-- Stored data follows --

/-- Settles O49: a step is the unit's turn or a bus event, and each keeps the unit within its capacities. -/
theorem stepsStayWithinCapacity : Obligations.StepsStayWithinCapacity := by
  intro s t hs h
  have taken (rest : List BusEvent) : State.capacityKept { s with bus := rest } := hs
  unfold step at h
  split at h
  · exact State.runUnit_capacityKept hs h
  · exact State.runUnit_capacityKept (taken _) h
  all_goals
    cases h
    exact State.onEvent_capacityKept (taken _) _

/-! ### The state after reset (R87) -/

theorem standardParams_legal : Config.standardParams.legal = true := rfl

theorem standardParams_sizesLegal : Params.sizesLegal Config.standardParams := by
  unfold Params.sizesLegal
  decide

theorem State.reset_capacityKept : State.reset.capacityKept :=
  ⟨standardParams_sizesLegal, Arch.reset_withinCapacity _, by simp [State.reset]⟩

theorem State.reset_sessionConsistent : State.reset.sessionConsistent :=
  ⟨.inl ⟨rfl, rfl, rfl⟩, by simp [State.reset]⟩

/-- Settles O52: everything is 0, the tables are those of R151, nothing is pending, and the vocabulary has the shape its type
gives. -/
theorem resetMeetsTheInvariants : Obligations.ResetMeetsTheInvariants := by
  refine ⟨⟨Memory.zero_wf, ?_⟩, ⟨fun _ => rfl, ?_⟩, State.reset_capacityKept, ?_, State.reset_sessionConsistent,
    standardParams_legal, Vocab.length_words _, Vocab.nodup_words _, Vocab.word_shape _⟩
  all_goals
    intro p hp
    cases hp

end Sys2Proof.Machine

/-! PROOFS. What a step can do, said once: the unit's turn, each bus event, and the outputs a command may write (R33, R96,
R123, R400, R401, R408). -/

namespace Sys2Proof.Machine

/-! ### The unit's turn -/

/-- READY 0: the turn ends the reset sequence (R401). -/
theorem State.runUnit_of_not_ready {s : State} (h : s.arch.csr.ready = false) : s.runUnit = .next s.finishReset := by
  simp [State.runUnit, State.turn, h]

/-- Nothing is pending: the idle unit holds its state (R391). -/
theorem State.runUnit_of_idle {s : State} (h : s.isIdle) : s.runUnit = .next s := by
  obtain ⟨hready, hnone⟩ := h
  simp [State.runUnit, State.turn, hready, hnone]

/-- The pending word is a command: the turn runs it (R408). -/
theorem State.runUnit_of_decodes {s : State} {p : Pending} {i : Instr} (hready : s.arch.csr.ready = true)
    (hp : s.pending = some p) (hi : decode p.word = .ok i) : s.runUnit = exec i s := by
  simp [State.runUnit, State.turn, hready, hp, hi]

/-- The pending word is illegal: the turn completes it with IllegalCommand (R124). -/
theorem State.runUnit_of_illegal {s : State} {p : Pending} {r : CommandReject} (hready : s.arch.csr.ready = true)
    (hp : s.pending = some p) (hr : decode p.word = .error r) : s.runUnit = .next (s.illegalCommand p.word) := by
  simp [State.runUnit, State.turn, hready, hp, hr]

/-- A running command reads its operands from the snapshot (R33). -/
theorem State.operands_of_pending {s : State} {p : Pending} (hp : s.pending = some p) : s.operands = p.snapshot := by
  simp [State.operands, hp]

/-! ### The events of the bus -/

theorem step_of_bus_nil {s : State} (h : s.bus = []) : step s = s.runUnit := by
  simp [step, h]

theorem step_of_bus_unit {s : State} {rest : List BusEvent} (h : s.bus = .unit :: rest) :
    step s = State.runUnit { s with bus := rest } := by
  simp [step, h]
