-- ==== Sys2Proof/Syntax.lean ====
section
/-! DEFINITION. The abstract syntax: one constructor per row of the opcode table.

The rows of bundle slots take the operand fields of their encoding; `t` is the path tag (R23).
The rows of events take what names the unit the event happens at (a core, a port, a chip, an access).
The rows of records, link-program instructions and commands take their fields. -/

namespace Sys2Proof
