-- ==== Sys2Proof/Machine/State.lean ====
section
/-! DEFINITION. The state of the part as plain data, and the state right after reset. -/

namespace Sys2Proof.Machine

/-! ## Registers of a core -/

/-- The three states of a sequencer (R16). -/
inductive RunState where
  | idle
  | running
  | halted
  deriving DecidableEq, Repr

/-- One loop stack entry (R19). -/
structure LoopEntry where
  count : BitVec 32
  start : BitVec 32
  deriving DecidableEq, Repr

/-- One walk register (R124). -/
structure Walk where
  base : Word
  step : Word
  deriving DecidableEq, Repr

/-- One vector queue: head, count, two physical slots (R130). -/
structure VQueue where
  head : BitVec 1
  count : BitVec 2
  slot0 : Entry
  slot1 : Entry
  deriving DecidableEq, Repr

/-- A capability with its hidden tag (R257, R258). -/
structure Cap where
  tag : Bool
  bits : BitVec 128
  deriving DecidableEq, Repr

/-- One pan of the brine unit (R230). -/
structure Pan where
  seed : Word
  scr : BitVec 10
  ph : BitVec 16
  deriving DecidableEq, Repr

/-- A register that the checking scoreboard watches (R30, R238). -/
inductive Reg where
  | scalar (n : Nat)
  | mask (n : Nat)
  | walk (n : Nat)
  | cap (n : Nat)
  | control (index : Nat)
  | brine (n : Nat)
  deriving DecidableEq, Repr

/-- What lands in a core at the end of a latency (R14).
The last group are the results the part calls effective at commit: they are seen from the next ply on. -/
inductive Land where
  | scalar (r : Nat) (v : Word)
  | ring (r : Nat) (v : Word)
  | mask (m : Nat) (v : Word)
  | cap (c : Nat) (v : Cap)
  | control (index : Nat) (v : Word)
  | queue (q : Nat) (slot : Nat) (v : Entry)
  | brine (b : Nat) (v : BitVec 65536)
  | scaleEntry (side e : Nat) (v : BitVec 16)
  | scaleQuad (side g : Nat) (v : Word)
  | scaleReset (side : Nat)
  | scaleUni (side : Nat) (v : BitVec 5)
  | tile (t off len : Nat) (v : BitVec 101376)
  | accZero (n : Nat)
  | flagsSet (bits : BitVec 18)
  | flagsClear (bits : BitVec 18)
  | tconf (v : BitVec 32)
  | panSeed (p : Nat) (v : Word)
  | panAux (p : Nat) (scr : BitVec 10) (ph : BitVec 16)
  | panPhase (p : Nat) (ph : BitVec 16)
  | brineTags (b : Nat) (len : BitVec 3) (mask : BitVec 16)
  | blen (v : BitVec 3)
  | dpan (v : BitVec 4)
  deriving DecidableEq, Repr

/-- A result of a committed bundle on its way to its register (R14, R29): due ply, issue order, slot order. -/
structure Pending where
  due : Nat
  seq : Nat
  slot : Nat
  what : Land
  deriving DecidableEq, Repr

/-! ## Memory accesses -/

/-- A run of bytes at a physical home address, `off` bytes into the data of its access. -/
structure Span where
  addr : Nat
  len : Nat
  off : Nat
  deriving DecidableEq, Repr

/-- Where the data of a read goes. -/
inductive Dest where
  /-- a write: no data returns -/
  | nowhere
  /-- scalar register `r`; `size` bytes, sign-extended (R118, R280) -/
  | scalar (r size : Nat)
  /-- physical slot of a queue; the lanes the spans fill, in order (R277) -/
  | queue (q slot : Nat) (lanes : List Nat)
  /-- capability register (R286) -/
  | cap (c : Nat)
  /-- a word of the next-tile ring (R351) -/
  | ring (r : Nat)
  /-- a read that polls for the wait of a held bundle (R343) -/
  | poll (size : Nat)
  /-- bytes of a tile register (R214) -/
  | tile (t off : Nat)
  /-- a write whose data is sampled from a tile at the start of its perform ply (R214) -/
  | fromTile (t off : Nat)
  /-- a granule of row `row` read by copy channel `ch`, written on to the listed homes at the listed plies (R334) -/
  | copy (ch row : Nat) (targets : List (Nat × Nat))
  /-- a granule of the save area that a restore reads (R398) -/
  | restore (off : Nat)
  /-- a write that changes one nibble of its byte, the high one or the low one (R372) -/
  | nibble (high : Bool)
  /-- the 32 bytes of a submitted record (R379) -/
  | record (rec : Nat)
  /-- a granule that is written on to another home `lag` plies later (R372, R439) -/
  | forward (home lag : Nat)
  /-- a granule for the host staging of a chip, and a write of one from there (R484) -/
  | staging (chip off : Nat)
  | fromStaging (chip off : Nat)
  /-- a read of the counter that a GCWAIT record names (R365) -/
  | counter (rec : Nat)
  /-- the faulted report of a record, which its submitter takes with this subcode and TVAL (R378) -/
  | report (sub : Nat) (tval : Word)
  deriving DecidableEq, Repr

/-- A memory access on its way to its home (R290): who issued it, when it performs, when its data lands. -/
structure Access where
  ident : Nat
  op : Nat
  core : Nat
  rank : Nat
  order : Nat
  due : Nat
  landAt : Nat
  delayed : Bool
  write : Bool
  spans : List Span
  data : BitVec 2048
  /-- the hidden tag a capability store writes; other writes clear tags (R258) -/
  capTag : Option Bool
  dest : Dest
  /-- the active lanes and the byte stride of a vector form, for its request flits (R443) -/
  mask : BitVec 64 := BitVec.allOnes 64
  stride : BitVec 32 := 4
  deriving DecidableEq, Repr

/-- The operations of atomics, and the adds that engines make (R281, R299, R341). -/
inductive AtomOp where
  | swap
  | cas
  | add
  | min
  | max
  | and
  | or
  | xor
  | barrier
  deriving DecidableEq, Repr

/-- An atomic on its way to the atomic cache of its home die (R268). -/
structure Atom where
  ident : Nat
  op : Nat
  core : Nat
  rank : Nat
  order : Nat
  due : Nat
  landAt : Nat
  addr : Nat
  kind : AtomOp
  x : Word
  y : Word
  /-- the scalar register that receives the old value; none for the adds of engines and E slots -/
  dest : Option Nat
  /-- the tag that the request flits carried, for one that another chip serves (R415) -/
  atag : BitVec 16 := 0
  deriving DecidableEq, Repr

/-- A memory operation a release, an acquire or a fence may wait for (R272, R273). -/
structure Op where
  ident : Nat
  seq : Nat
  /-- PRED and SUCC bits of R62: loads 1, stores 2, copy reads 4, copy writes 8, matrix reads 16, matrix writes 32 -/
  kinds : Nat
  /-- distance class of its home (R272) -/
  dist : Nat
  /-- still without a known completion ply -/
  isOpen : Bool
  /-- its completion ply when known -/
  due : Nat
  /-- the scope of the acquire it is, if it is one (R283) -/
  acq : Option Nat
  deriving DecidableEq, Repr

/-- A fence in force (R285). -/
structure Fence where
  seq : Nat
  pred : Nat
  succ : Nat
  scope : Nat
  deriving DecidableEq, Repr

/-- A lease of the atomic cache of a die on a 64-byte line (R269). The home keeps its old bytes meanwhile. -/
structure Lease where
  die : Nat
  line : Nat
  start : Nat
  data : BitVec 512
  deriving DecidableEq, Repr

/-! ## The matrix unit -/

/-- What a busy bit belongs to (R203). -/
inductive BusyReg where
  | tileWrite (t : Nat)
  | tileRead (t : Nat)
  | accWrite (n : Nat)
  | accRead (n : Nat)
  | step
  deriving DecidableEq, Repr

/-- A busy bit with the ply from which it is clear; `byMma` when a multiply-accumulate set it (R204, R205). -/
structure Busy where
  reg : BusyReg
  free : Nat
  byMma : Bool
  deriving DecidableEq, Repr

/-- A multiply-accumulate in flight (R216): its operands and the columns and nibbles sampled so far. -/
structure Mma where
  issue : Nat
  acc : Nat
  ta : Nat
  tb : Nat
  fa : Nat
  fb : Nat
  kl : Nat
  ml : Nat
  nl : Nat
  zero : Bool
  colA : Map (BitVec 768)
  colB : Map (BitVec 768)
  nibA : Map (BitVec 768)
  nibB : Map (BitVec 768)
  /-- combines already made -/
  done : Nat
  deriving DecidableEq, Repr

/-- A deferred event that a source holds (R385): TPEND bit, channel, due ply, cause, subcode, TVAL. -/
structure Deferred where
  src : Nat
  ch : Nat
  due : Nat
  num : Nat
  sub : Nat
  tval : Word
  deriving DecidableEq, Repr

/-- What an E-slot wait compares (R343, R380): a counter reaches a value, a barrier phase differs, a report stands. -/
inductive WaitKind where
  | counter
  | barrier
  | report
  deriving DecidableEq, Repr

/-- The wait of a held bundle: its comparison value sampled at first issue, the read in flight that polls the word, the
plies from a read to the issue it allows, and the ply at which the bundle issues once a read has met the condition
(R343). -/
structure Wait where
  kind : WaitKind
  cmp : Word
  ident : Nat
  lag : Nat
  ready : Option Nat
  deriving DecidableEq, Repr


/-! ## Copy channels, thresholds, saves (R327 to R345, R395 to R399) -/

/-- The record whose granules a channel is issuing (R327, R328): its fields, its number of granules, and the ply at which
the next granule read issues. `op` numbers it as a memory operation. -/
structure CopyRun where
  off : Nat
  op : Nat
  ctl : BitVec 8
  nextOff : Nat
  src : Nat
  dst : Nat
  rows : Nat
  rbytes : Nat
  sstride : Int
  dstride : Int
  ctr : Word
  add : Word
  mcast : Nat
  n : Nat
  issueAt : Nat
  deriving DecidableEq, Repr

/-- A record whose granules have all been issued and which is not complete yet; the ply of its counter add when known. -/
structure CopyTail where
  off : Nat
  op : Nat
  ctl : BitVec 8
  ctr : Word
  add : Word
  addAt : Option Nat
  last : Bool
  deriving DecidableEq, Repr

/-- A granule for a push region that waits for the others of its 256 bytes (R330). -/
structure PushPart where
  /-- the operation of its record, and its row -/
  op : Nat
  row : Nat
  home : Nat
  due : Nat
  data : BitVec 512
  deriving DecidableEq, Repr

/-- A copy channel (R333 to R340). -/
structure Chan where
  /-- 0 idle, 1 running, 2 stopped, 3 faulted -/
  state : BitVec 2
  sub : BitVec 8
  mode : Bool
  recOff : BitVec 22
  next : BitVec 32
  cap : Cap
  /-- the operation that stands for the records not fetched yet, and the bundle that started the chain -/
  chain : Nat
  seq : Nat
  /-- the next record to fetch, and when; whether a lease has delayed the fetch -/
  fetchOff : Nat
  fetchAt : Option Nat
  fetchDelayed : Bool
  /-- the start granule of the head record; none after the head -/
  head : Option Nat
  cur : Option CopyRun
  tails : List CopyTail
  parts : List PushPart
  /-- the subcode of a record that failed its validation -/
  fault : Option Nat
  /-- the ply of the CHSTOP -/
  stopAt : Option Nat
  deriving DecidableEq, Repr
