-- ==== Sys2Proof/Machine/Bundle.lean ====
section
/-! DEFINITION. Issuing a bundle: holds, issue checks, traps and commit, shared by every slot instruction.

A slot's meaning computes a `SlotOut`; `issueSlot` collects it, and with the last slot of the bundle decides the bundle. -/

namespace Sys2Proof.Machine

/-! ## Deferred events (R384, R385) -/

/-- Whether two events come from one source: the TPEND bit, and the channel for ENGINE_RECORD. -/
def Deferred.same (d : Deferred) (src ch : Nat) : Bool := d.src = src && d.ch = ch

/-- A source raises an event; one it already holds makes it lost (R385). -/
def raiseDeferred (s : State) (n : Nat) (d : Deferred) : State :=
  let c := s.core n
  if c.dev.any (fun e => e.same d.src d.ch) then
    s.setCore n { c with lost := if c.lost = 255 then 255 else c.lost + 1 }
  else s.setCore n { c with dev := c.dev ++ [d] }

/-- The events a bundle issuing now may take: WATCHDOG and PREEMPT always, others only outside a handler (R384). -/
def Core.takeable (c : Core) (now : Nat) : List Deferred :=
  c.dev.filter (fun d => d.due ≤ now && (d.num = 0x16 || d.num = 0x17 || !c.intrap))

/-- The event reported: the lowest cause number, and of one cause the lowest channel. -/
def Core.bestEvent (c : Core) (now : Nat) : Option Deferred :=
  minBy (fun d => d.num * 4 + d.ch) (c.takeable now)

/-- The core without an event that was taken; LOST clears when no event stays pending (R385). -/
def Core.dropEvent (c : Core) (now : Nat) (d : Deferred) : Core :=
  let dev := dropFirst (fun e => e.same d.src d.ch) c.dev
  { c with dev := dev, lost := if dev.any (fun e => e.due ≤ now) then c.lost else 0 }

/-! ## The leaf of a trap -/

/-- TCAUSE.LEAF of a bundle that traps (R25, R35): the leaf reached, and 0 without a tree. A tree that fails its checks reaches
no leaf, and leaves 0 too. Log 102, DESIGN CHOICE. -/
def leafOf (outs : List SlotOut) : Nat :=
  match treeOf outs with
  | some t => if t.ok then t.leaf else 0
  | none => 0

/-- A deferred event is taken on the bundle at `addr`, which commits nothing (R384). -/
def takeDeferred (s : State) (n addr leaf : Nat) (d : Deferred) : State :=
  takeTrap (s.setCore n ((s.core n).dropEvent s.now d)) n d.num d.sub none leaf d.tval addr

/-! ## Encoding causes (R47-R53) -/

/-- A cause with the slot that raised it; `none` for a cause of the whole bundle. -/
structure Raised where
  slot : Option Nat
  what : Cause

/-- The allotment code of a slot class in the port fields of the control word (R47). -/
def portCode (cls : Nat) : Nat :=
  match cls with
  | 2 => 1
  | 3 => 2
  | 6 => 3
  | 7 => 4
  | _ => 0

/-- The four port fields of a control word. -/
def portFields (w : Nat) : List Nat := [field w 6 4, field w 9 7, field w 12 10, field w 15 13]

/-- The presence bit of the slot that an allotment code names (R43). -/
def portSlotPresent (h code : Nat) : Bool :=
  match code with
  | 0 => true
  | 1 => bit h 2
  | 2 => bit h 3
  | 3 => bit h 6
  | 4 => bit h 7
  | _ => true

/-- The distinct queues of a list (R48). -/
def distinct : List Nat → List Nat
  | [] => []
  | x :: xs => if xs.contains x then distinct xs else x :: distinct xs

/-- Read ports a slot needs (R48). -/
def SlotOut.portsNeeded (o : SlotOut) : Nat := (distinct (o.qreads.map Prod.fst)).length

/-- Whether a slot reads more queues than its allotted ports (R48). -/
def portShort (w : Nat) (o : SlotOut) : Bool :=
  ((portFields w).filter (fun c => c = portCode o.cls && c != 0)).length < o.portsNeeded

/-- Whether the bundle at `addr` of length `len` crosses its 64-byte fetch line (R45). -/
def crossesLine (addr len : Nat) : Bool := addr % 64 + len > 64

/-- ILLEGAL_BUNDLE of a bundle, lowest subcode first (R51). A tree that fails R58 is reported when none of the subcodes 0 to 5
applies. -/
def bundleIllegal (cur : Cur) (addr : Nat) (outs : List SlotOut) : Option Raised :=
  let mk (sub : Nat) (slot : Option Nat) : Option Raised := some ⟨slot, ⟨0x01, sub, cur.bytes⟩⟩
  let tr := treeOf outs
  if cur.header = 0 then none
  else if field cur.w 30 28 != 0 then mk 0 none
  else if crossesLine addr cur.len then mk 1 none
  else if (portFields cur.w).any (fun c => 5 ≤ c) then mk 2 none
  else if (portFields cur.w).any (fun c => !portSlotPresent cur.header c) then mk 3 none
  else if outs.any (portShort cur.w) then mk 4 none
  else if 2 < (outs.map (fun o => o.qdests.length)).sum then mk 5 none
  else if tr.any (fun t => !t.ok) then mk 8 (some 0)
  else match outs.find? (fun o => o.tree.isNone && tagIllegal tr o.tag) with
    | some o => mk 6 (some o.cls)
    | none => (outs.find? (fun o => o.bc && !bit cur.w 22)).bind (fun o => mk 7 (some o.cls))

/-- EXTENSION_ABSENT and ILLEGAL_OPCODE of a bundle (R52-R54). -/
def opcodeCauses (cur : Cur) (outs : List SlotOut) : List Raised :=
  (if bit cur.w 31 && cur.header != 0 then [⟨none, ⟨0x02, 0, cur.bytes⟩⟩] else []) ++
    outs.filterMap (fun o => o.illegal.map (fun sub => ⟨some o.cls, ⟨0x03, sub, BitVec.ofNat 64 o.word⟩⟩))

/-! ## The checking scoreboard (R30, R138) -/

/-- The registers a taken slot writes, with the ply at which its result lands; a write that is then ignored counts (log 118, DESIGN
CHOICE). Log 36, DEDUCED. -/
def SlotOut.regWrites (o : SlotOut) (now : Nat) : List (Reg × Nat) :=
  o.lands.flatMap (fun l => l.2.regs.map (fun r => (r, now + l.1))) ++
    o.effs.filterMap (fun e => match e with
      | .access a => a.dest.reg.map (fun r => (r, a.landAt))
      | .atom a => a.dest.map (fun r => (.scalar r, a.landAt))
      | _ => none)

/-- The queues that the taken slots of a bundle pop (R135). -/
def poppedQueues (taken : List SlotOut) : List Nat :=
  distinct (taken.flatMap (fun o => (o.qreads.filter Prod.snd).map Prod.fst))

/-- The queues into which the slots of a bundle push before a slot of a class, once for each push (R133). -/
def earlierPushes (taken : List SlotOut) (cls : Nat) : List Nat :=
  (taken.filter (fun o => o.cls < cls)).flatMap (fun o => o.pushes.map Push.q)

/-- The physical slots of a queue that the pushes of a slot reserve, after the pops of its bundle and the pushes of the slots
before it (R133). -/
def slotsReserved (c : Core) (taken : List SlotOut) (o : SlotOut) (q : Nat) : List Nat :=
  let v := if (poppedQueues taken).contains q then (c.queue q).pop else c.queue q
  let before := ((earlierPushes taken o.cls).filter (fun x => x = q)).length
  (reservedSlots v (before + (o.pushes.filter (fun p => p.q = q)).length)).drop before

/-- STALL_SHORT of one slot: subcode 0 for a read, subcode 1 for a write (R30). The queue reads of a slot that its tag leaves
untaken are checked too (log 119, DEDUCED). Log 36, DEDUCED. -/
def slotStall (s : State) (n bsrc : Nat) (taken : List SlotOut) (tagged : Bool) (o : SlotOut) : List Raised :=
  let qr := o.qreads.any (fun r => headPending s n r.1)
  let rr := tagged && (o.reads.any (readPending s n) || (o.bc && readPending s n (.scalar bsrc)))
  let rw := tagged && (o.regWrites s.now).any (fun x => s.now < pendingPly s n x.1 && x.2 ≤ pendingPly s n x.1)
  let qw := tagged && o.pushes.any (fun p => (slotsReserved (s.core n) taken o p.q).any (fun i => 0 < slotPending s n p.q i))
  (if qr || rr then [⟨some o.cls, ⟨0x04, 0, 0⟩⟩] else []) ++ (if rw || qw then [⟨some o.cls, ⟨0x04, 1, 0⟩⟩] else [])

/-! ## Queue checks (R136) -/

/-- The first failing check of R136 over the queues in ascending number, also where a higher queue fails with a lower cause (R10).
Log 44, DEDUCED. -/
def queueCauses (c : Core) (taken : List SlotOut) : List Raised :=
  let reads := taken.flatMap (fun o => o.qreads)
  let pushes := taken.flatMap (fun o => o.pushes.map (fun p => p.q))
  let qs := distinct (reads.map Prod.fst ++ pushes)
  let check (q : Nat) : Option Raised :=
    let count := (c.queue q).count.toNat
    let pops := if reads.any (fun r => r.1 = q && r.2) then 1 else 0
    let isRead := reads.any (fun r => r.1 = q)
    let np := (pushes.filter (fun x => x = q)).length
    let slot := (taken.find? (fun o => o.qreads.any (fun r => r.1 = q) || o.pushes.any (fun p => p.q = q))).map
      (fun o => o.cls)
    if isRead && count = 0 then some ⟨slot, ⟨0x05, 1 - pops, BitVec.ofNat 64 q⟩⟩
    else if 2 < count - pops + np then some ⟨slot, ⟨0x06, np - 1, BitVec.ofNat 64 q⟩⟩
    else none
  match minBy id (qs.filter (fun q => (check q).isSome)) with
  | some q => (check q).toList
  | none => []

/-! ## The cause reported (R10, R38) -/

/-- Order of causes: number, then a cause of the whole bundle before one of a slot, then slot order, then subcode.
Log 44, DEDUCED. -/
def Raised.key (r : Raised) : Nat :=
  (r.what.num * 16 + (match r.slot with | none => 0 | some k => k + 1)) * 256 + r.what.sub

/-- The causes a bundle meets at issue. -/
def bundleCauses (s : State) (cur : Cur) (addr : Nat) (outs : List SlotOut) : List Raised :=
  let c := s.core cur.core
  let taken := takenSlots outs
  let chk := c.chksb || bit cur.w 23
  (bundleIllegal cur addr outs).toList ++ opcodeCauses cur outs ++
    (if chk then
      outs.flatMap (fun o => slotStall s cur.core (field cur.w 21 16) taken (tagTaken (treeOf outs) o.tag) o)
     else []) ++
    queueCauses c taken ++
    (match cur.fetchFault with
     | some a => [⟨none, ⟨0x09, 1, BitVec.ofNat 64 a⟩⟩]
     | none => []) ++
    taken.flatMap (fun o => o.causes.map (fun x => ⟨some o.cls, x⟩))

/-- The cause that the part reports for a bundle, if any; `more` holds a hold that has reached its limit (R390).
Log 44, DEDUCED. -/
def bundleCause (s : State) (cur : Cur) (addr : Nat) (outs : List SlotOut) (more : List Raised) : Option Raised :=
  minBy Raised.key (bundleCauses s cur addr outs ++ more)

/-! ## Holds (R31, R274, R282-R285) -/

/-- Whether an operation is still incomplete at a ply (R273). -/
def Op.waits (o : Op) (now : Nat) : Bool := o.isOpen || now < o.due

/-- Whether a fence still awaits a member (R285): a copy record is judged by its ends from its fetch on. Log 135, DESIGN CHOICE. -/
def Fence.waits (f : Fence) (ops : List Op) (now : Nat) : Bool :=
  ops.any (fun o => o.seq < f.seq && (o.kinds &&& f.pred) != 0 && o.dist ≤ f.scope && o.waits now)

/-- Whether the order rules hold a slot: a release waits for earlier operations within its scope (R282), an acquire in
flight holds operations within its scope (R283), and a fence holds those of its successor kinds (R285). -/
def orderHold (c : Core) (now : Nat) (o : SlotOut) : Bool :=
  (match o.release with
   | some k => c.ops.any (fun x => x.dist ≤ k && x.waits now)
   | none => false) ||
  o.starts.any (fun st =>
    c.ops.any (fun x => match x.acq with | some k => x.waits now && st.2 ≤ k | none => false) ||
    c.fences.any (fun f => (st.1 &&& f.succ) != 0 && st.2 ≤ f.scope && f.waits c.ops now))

-- Stored data concluded --

## To do
Check each line of the records for "events" and copy the ones that contain it.

## Answer to this task
/-! ### The events of the bus -/
The rows of events take what names the unit the event happens at (a core, a port, a chip, an access).
/-! ## Deferred events (R384, R385) -/
/-- Whether two events come from one source: the TPEND bit, and the channel for ENGINE_RECORD. -/
/-- The events a bundle issuing now may take: WATCHDOG and PREEMPT always, others only outside a handler (R384). -/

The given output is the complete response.